If you’re one of the billion-plus people who employ Microsoft’s bread and butter Office software each month, you may start noticing some changes. On Wednesday, Microsoft announced new updates for Word, Excel, PowerPoint and Outlook, but the company is proceeding rather cautiously and rolling out these out gradually over the next few months.
The changes, from a collapsed “ribbon” to newly drawn icons, may help modernize a venerable but aging franchise.
In recent years Office has mostly been transformed from a set of desktop applications to a cloud-connected app and services. And that means Microsoft no longer piles on a bunch of new features at once into software that you bought and were meant to live with every two to three years, until the next new version came along.
“We were like bakers in a kitchen putting all the wonderful touches on our creations and then we did the big reveal,” says Microsoft corporate vice president Jared Spataro.
So call these next changes coming to Office more of a modes reveal.
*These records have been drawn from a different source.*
-- ==== Sys2Proof/Machine/Drawer.lean ====
section
/-! DEFINITION. The Drawer Controller and PG-D's notices to it: the release, its attempts and its outcome, the sensor, and the
supervision of an opening (chapter 11, R183 to R192; R126). -/

namespace Sys2Proof.Machine

/-! ### The sensor (R184) -/

/-- The meaning of a settled level (R184). -/
def levelOpen (p : SensorPolarity) (high : Bool) : Bool :=
  match p with
  | .openHigh => high
  | .openLow => !high

/-- The sensor reads OPEN; before the first settling it is SHUT (R184). -/
def State.sensorOpen (s : State) : Bool :=
  match s.drawer.level with
  | none => false
  | some high => levelOpen s.params.drawerSensorPolarity high

/-! ### The end of a release (R187, R188, R126) -/

/-- The receipt context is told that a release ended OPENED (R126). -/
def tellOpened (s : State) : State := s.setReceipt { s.receipt with permitOut := false }

/-- The receipt context is told that a release ended NOT_OPENED: a permit out is restored (R126). -/
def tellNotOpened (s : State) : State :=
  s.setReceipt { s.receipt with permit := s.receipt.permit || s.receipt.permitOut, permitOut := false }

/-- No release is in progress any more. -/
def endRelease (d : Drawer) : Drawer :=
  { d with authorization := none, retriesLeft := 0, confirmDue := none, openedInPulse := none }

/-- An opening begins (R189). -/
def beginOpening (cause : OpenCause) (stamp : Stamp) (d : Drawer) : Drawer :=
  { d with state := .opened, cause := some cause, openStamp := some stamp, tooLong := false }

/-- The drawer is CLOSED. -/
def shutDrawer (d : Drawer) : Drawer :=
  { d with state := .closed, cause := none, openStamp := none, tooLong := false }

/-- DRAWER_EVENT OPENED of the release in progress (R188). -/
def emitOpened (s : State) : State := emit (.drawer (.opened s.drawer.authorization s.drawer.attempts)) s

/-- The release ends OPENED with the drawer open since `stamp` (R188). -/
def releaseOpened (stamp : Stamp) (s : State) : State :=
  let t := tellOpened (emitOpened s)
  t.setDrawer (beginOpening .release stamp (endRelease t.drawer))

/-- The release ends NOT_OPENED (R187). -/
def releaseNotOpened (s : State) : State :=
  let t := tellNotOpened
    (emit (.drawer (.notOpened s.drawer.authorization s.drawer.attempts)) (latch .notOpened s))
  t.setDrawer { endRelease t.drawer with state := .closed }

/-- The drawer claim is withdrawn or released, with PG-D stopped if the grant has triggered it (R173, R180, R188). -/
def giveUpSolenoid (s : State) : State := dropClaim .drawer (restPgD s)

/-! ### Sensor changes (R188, R189, R190) -/

/-- The sensor turns OPEN (R188, R189). -/
def sensorTurnedOpen (s : State) : State :=
  match s.drawer.state with
  | .closed =>
    emit (.drawer .forcedOpen) (latch .forcedOpen (s.setDrawer (beginOpening .forced s.now s.drawer)))
  | .claiming | .pulseWait => settle (releaseOpened s.now (giveUpSolenoid s))
  | .confirming => releaseOpened s.now s
  | .pulsing => s.setDrawer { s.drawer with openedInPulse := some s.now }
  | .opened => s

/-- DRAWER_EVENT CLOSED of the opening in progress (R190). -/
def emitClosed (s : State) : State :=
  emit (.drawer (.closed s.drawer.cause (age s.now (s.drawer.openStamp.getD s.now)) s.drawer.tooLong)) s

/-- The sensor turns SHUT (R190); during a release it changes only the sensor (R188). -/
def sensorTurnedShut (s : State) : State :=
  match s.drawer.state with
  | .opened =>
    let t := emitClosed s
    t.setDrawer (shutDrawer t.drawer)
  | .closed | .claiming | .pulseWait | .pulsing | .confirming => s

/-- The first settling: an OPEN drawer starts an opening with cause START and no event (R184). With a release in progress it is
taken as a sensor change (log entry 9). -/
def firstSettling (s : State) : State :=
  if !s.sensorOpen then s
  else if s.drawer.state = .closed then s.setDrawer (beginOpening .start s.now s.drawer)
  else sensorTurnedOpen s

/-- The consequences of a change of the sensor's meaning from `before` (R184). -/
def judgeSensor (before : Bool) (s : State) : State :=
  if before == s.sensorOpen then s else if s.sensorOpen then sensorTurnedOpen s else sensorTurnedShut s

/-- A debounced level of DR_SENSE is taken (R184). -/
def drawerSensorChange (high : Bool) (s : State) : State :=
  let t := s.setDrawer { s.drawer with level := some high }
  if s.drawer.level.isNone then firstSettling t else judgeSensor s.sensorOpen t

/-! ### PG-D and the confirmation window (R186, R187, R188) -/

/-- PG-D's wait expires and the solenoid is driven (R178, R186). -/
def pulseBeginD (s : State) : State :=
  if s.pgD.phase = .waiting ∧ genDue s.pgD s.now then
    (s.setPgD (startPulse s.now s.pgD)).setDrawer { s.drawer with state := .pulsing }
  else s

/-- The pulse has ended with the drawer opened during it (R188). A drawer shut again is CLOSED, with both events. -/
def pulseEndOpened (stamp : Stamp) (s : State) : State :=
  let t := releaseOpened stamp s
  if s.sensorOpen then t
  else
    let u := emitClosed t
    u.setDrawer (shutDrawer u.drawer)

/-- PG-D's pulse has ended: the claim is released and the outcome awaited or judged (R186, R188). -/
def solenoidFired (s : State) : State :=
  let t := dropClaim .drawer s
  match s.drawer.openedInPulse with
  | some stamp => pulseEndOpened stamp t
  | none =>
    t.setDrawer { t.drawer with state := .confirming, confirmDue := some (after s.now s.params.drawerConfirm) }

/-- PG-D's pulse expires (R178, R186). -/
def pulseEndD (s : State) : State :=
  if s.pgD.phase = .pulsing ∧ genDue s.pgD s.now then settle (solenoidFired (restPgD s)) else s

/-- A drawer claim of DRAWER_UNITS is made and the state becomes CLAIMING; the re-examination follows at once (R185, R187). -/
def claimSolenoid (s : State) : State :=
  settle (makeClaim .drawer s.params.drawerUnits (s.setDrawer { s.drawer with state := .claiming }))

/-- The confirm timer expires; not due, nothing happens (R187). -/
def confirmTimeout (s : State) : State :=
  if s.drawer.state = .confirming ∧ dueReached s.now s.drawer.confirmDue then
    if s.drawer.retriesLeft = 0 then releaseNotOpened s
    else
      claimSolenoid (s.setDrawer
        { s.drawer with
          confirmDue := none
          retriesLeft := s.drawer.retriesLeft - 1
          attempts := s.drawer.attempts + 1 })
  else s

/-! ### Open supervision (R189) -/

/-- The present opening has lasted DRAWER_OPEN_LIMIT with its flag clear (R189). -/
def openLimitDue (s : State) : Bool :=
  match s.drawer.openStamp with
  | some stamp =>
    s.drawer.state == .opened && !s.drawer.tooLong &&
    decide (s.params.drawerOpenLimit * 1000 ≤ age s.now stamp)
  | none => false

/-- The open limit is reached; not due, nothing happens (R189). -/
def openTooLong (s : State) : State :=
  if openLimitDue s then
    emit (.drawer (.openTooLong (age s.now (s.drawer.openStamp.getD s.now)) s.drawer.cause))
      (latch .openTooLong (s.setDrawer { s.drawer with tooLong := true }))
  else s

/-! ### Requests (R185, R191) -/

/-- A refusal of DRAWER_RELEASE carries the drawer state and the permit (R185). -/
def releaseRefused (status : Status) (s : State) : Answer :=
  .reply status (.releaseRefused s.drawer.state s.receipt.permit) s

/-- How a release taken now is authorized: a permit of 1 is used (R185 step 1). -/
def authorizationOf (s : State) : Authorization := if s.receipt.permit then .permit else .noSale

/-- An accepted release (R185). -/
def acceptRelease (s : State) : State :=
  let t :=
    if s.receipt.permit then s.setReceipt { s.receipt with permit := false, permitOut := true } else s
  claimSolenoid (t.setDrawer
    { t.drawer with
      authorization := some (authorizationOf s), retriesLeft := s.params.drawerRetries, attempts := 1
      confirmDue := none, openedInPulse := none })

/-- DRAWER_RELEASE (R185). -/
def drawerReleaseRequest (s : State) : Answer :=
  if s.drawer.state = .opened then releaseRefused .drawerOpen s
  else if s.drawer.state ≠ .closed then releaseRefused .busy s
  else if s.receipt.mode = .selfService ∧ !s.attendant then releaseRefused .attendantRequired s
  else if s.receipt.mode = .attended ∧ !s.receipt.permit ∧ !s.attendant then releaseRefused .noPermit s
  else .reply .ok (.released (authorizationOf s) s.params.drawerRetries) (acceptRelease s)

/-- A malformed DRAWER_RELEASE is refused like any other (R185). -/
def drawerRelease (h : Header) (s : State) : Answer :=
  if h.wellFormed then drawerReleaseRequest s else releaseRefused .badRequest s

/-- DRAWER_STATUS (R191). -/
def drawerReport (s : State) : DrawerReport where
  state := s.drawer.state
  sensorOpen := s.sensorOpen
  release := s.drawer.authorization.map fun a => ⟨a, s.drawer.retriesLeft, s.drawer.attempts⟩
  confirmLeft := s.drawer.confirmDue.map fun due => age due s.now
  permit := s.receipt.permit
  permitOut := s.receipt.permitOut
  opening :=
    if s.drawer.state = .opened then
      some ⟨s.drawer.openStamp, age s.now (s.drawer.openStamp.getD s.now), s.drawer.cause, s.drawer.tooLong⟩
    else none
  generator := s.pgD.phase
  claim := s.rail.drawer.phase

/-! ### Lane reset (R192) -/

/-- The Drawer Controller's part of lane reset (R192). -/
def drawerLaneReset (s : State) : State :=
  let t := giveUpSolenoid s
  let d : Drawer := { endRelease t.drawer with attempts := 0 }
  t.setDrawer
    (if s.sensorOpen then
       (if d.state = .opened then d
        else beginOpening .release (s.drawer.openedInPulse.getD s.now) d)
     else shutDrawer d)

/-! ### The commands -/

def execPulseBegin (gen : Gen) (s : State) : Result :=
  .next (match gen with
    | .H => pulseBeginH s
    | .D => pulseBeginD s)

def execPulseEnd (gen : Gen) (s : State) : Result :=
  .next (match gen with
    | .H => pulseEndH s
    | .D => pulseEndD s)

def execDrawerRelease (h : Header) (s : State) : Result := .next (request h 0x01 (drawerRelease h) s)

/-- DRAWER_STATUS is taken in every state and changes nothing (R191). -/
def execDrawerStatus (h : Header) (s : State) : Result :=
  .next (request h 0x02 (formed h fun s => .reply .ok (.drawerStatus (drawerReport s)) s) s)

def execDrawerSensorChange (high : Bool) (s : State) : Result := .next (drawerSensorChange high s)

def execConfirmTimeout (s : State) : Result := .next (confirmTimeout s)

def execOpenTooLong (s : State) : Result := .next (openTooLong s)

end Sys2Proof.Machine
end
The refresh is based on the so-called “Fluent Design” system that Microsoft announced last year for Windows 10:
The three-line ribbon toolbar at the top of your screen is being whittled down to a space-saving single line. The idea is that you can better focus on your own content in a Word document, for example. If you’re not keen on this new view though, Microsoft still gives you the option to expand the ribbon back into its present form.
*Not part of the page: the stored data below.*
-- ==== Sys2Proof/Machine/Step.lean ====
section
/-! DEFINITION. One step: the command at the front of the queue is taken, and with no command waiting one microsecond passes. -/

namespace Sys2Proof.Machine

/-- Takes the command at the front of the queue and runs it with the queue's rest; on an empty queue the clock moves on (log entry
7). -/
def step (s : State) : Host.Outcome State Fault Refusal :=
  match s.pending with
  | [] => .next (tick s)
  | c :: rest => exec c { s with pending := rest }

/-- Puts the command a table word spells at the front of the queue; a word that spells none leaves the state (log entry 10). -/
def State.withFetchWord (s : State) (nbits w : Nat) : State :=
  match Sys2Proof.decodeTableWord nbits w with
  | some c => { s with pending := c :: s.pending }
  | none => s

end Sys2Proof.Machine
end

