-- ==== Sys2Proof/Certificates/Slice0/Obligations.lean ====
section
/-! DEFINITION. The statements for the provers, one definition each, in the order of the chapters they rest on. -/

open Sys2Proof Sys2Proof.Machine

/-! ### The machine and the Lane Link Interface -/

/-- The command at the front of the queue is the one a step runs, with the queue's rest. -/
def Obligations.StepRunsFrontCommand : Prop :=
  ∀ (c : Instr) (rest : List Instr) (s : State),
    step { s with pending := c :: rest } = exec c { s with pending := rest }

/-- With no command waiting one microsecond passes: the clock moves, exactly the expiries then due join the queue, each named with what
makes it due, and nothing else changes. The model's choice, log entry 7; that PG-D is timed on the lane clock is log entry 54. -/
def Obligations.IdleStepPassesTime : Prop :=
  ∀ s : State, s.pending = [] →
    ∃ t, step s = .next t ∧ t.clock = s.clock + 1 ∧ sameOutside [.pending, .clock] s t = true ∧
      t.pending = recordExpiries (advanceClock s) ++ timerExpiries (advanceClock s) ∧
      (∀ c ∈ t.pending, requestOf c = none) ∧
      (∀ c start, (s.chan c).silenceStart = some start →
        (.silenceExpiry c ∈ t.pending ↔ (s.chan c).state ≠ .off ∧ 100 ≤ age t.now start)) ∧
      (∀ c n due, (s.chan c).mode = .periodic n → (s.chan c).due = some due →
        (.periodicReport c ∈ t.pending ↔ reached t.now due = true)) ∧
      (∀ n, .ticketExpired n ∈ t.pending ↔ ∃ k ∈ s.pricing.tickets, k.number = n ∧ k.state = .locked ∧
        s.params.refLifetime * 1000 ≤ age t.now k.lockTime) ∧
      (∀ id, .placeTimeout id ∈ t.pending ↔ ∃ e ∈ s.bag.queue, e.id = id ∧ e.overdue = false ∧
        s.params.placeTimeout * 1000 ≤ age t.now e.posted) ∧
      (∀ id, .slipExpired id ∈ t.pending ↔ ∃ p ∈ s.card.slips, p.id = id ∧ p.state = .held ∧
        s.params.refLifetime * 1000 ≤ age t.now p.readTime) ∧
      (.lightPhaseToggle ∈ t.pending ↔ s.verifier = .hold ∧ dueReached t.now s.bag.lightDue = true) ∧
      (.recordTimeout ∈ t.pending ↔ s.card.rx.phase ≠ .hunt ∧ 500 ≤ age t.now s.card.rx.lastByte) ∧
      (.armTimeout ∈ t.pending ↔
        (s.card.port = .armed ∨ s.card.port = .receiving) ∧ dueReached t.now s.card.armDue = true) ∧
      (.pulseBegin .H ∈ t.pending ↔ s.pgH.phase = .waiting ∧ genDue s.pgH t.clock = true) ∧
      (.pulseEnd .H ∈ t.pending ↔ s.pgH.phase = .pulsing ∧ genDue s.pgH t.clock = true) ∧
      (.pulseBegin .D ∈ t.pending ↔ s.pgD.phase = .waiting ∧ genDue s.pgD t.now = true) ∧
      (.pulseEnd .D ∈ t.pending ↔ s.pgD.phase = .pulsing ∧ genDue s.pgD t.now = true) ∧
      (.paperStep ∈ t.pending ↔ rowPhase s = some .awaiting ∧ s.mech.hold = .held ∧
        ∀ last, s.mech.lastStep = some last → s.params.stepPeriod ≤ (t.clock - last).toNat) ∧
      (.releaseMeasureExpiry ∈ t.pending ↔
        s.mech.hold = .lingering ∧ dueReached t.now s.mech.lingerDue = true) ∧
      (.cutterJam ∈ t.pending ↔ dueReached t.now s.mech.jamDue = true) ∧
      (.confirmTimeout ∈ t.pending ↔ s.drawer.state = .confirming ∧ dueReached t.now s.drawer.confirmDue = true) ∧
      (.openTooLong ∈ t.pending ↔ ∃ stamp, s.drawer.openStamp = some stamp ∧ s.drawer.state = .opened ∧
        s.drawer.tooLong = false ∧ s.params.drawerOpenLimit * 1000 ≤ age t.now stamp)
You can also now customize the ribbon. According to Microsoft, 95% of us use the same 10-ish commands in the ribbon. But the remaining 5% of commands differ from user to user. You will now be able to pin the commands most meaningful to you to the ribbon.
The online version of Word is the first app to get this simplified ribbon. It comes to Outlook for Windows next month. But those of you who toil in Word, Excel, and PowerPoint on Windows have to wait for until Microsoft solicits more feedback from a broader set of users.
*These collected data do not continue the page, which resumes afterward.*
/-- A READY channel with full windows of zeros. -/
def readyChan (n : Nat) (nd : Int) : Channel :=
  { state := .ready, filter := List.replicate n 0, stability := List.replicate 16 0, counts := List.replicate 16 0
    stable := true, stableSince := some 0, zeroEstablished := true, reading := some (weight nd) }

/-- A calibrated lane with the seal OPEN and a net on channel P. -/
def lane (nd : Int) : State :=
  { State.reset with
    latched := [], link := { linkUp := none }
    store := { work := area, nv := writtenAreas 0 area, sealOpen := true, sealSettled := true }
    chanP := readyChan 16 nd, chanB := readyChan 32 0 }

def bananas : ItemEntry := ⟨1, 219, .perKg, false, false, none, some 60000000, some 0, ascii "BANANAS"⟩

def weighing : Weighing := ⟨1, 219, .perKg, [], none, false, none, none, false, 1, 1⟩

/-- A ticket in a state, of a receipt. -/
def ticketIn (state : TicketState) (receipt : Option Nat) : Ticket := { cherries with state := state, receipt := receipt }

def slipIn (state : SlipState) (receipt : Option Nat) : Slip :=
  ⟨1, .swipe, ascii "********9015", ascii "9015", none, 0, state, receipt, false⟩

/-- SELF mode, a receipt 5 open, the attendant condition false. -/
def selfLane (nd : Int) : State :=
  (lane nd).setReceipt { mode := .selfService, state := .opened, number := some 5, openedTime := some 0 }

/-- The attendant condition true: C0 tests line L0, which is high. -/
def attended (s : State) : State :=
  (s.setParams { s.params with attendantCondition := some 0 }).setLines
    { inputs := (Vector.replicate 8 none).set 0 (some true)
      conditions := (Vector.replicate 4 {}).set 0 ⟨1, 1, .allMatch⟩ }

/-- A lane whose clock stands at a number of milliseconds. -/
def at_ (ms : Nat) (s : State) : State := { s with clock := BitVec.ofNat 64 (ms * 1000) }

/-- A drawer state with the sensor level high, opened since 0. -/
def sensedDrawer (state : DrawerState) : State :=
  (lane 0).setDrawer { state := state, level := some true, openStamp := some 0 }

def feedEntry (n : Nat) : LineEntry := ⟨.feed n, none, none⟩

/-- A dot row with as many black dots, from dot 0. -/
def dots (n : Nat) : DotRow := BitVec.ofNat 576 (2 ^ n - 1)

/-- One text row. -/
def textEntry1 (rows : List DotRow) (notice : Option Notice) : LineEntry := ⟨.text rows, none, notice⟩

def cutEntry (notice : Option Notice) : LineEntry := ⟨.cutMark .full, some 5, notice⟩

/-- The lane in ATTENDED mode. -/
abbrev attendedLane : State := lane 0

/-- The mechanism RUNNING on an entry with its row in a phase. -/
def printing (e : LineEntry) (r : Option RowWork) : State :=
  (((lane 0).setComposer { lines := [e] }).setMech
    { state := .running, hold := .held, stepperUnits := some 10, row := r }).setRail
    { stepper := ⟨.granted, 10, 0⟩ }

/-- The mechanism CUTTING under a granted claim. -/
def cutting (e : LineEntry) : State :=
  (((lane 0).setComposer { lines := [e] }).setMech
    { state := .cutting, hold := .held, stepperUnits := some 10, jamDue := some 800, homeSettled := true }).setRail
    { stepper := ⟨.granted, 10, 0⟩, cutter := ⟨.granted, 20, 0⟩ }

/-- What a next state has, read out of an outcome. -/
def after? {α : Type} (r : Result) (f : State → α) : Option α :=
  match r with
  | .next t => some (f t)
  | _ => none

/-! ### Witnesses: the hypotheses of each statement, met clause by clause -/

theorem witness_IdleStepPassesTime : (lane 0).pending = [] ∧ ((lane 0).chan .P).silenceStart = some 0 ∧
    (({ lane 0 with chanP := { readyChan 16 0 with mode := .periodic 1, due := some 50 } }).chan .P).mode = .periodic 1 ∧
    (({ lane 0 with chanP := { readyChan 16 0 with mode := .periodic 1, due := some 50 } }).chan .P).due = some 50 := by
  decide

theorem witness_UncreditedAndMalformedRequestsChangeNothing :
    (requestOf (.lock h) = some (h, 0x07) ∧ 16 ≤ ((lane 0).setLink { outstanding := 16 }).link.outstanding) ∧
    (requestOf (.lock ⟨7, false⟩) = some (⟨7, false⟩, 0x07) ∧
      ((lane 0).setLink { outstanding := 15 }).link.outstanding < 16) := by decide

theorem witness_RefusedRequestChangesNothing :
    requestOf (.lock h) = some (h, 0x07) ∧ (lane 0).link.outstanding < 16 ∧
    exec (.lock h) (lane 0) = .next (replied ⟨0x07, 7, .wrongState, .none⟩ (lane 0)) ∧
    (replied ⟨0x07, 7, .wrongState, .none⟩ (lane 0)).link.replies =
      (lane 0).link.replies ++ [⟨0x07, 7, .wrongState, .none⟩] ∧ Status.wrongState ≠ .ok :=
  ⟨rfl, by decide, rfl, rfl, by decide⟩

theorem witness_request_credit : h.wellFormed = true ∧ (lane 0).link.outstanding < 16 ∧
    ((lane 0).setLink { outstanding := 15 }).link.outstanding < 16 ∧ settableValue .railCapacity (lane 0) = some 80 := by
  decide

/-- A receiver in FRAME with bytes held. -/
def receiving (n : Nat) (escape : Bool) : State :=
  (lane 0).setLink { receiver := ⟨.frame, List.replicate n 1, escape⟩ }

theorem witness_ReceiverTakesCharactersAndFrames :
    (lane 0).link.receiver.phase = .hunt ∧
    ((receiving 0 false).link.receiver.phase = .frame ∧ (receiving 0 false).link.receiver.escape = false ∧
      (receiving 0 false).link.receiver.bytes = []) ∧
    (receiving 262 false).link.receiver.bytes.length < 263 ∧
    ((receiving 262 true).link.receiver.escape = true ∧ (receiving 262 true).link.receiver.bytes.length < 263) ∧
    (receiving 263 false).link.receiver.bytes.length = 263 ∧
    ((receiving 6 false).link.receiver.bytes ≠ [] ∧ (receiving 6 false).link.receiver.bytes.length < 7) ∧
    isRequestCode 1 0x0B = false ∧ (1 : Byte) ≠ 4 := by decide +kernel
Users of the web version of Word at Office.com will also be the first to experience new colors and higher contrast icons that may be easier to make out for people with poor vision.
A Microsoft designer with low vision found that when the contrast is lower, and icons are of the same color, they may blur, making them harder to disseminate.
These newly designed icons will appear for select “Insiders” in Word, Excel, and PowerPoint for Windows later this month. In July, they will show up in Outlook for Windows, and in August start rolling out to Outlook on the Mac.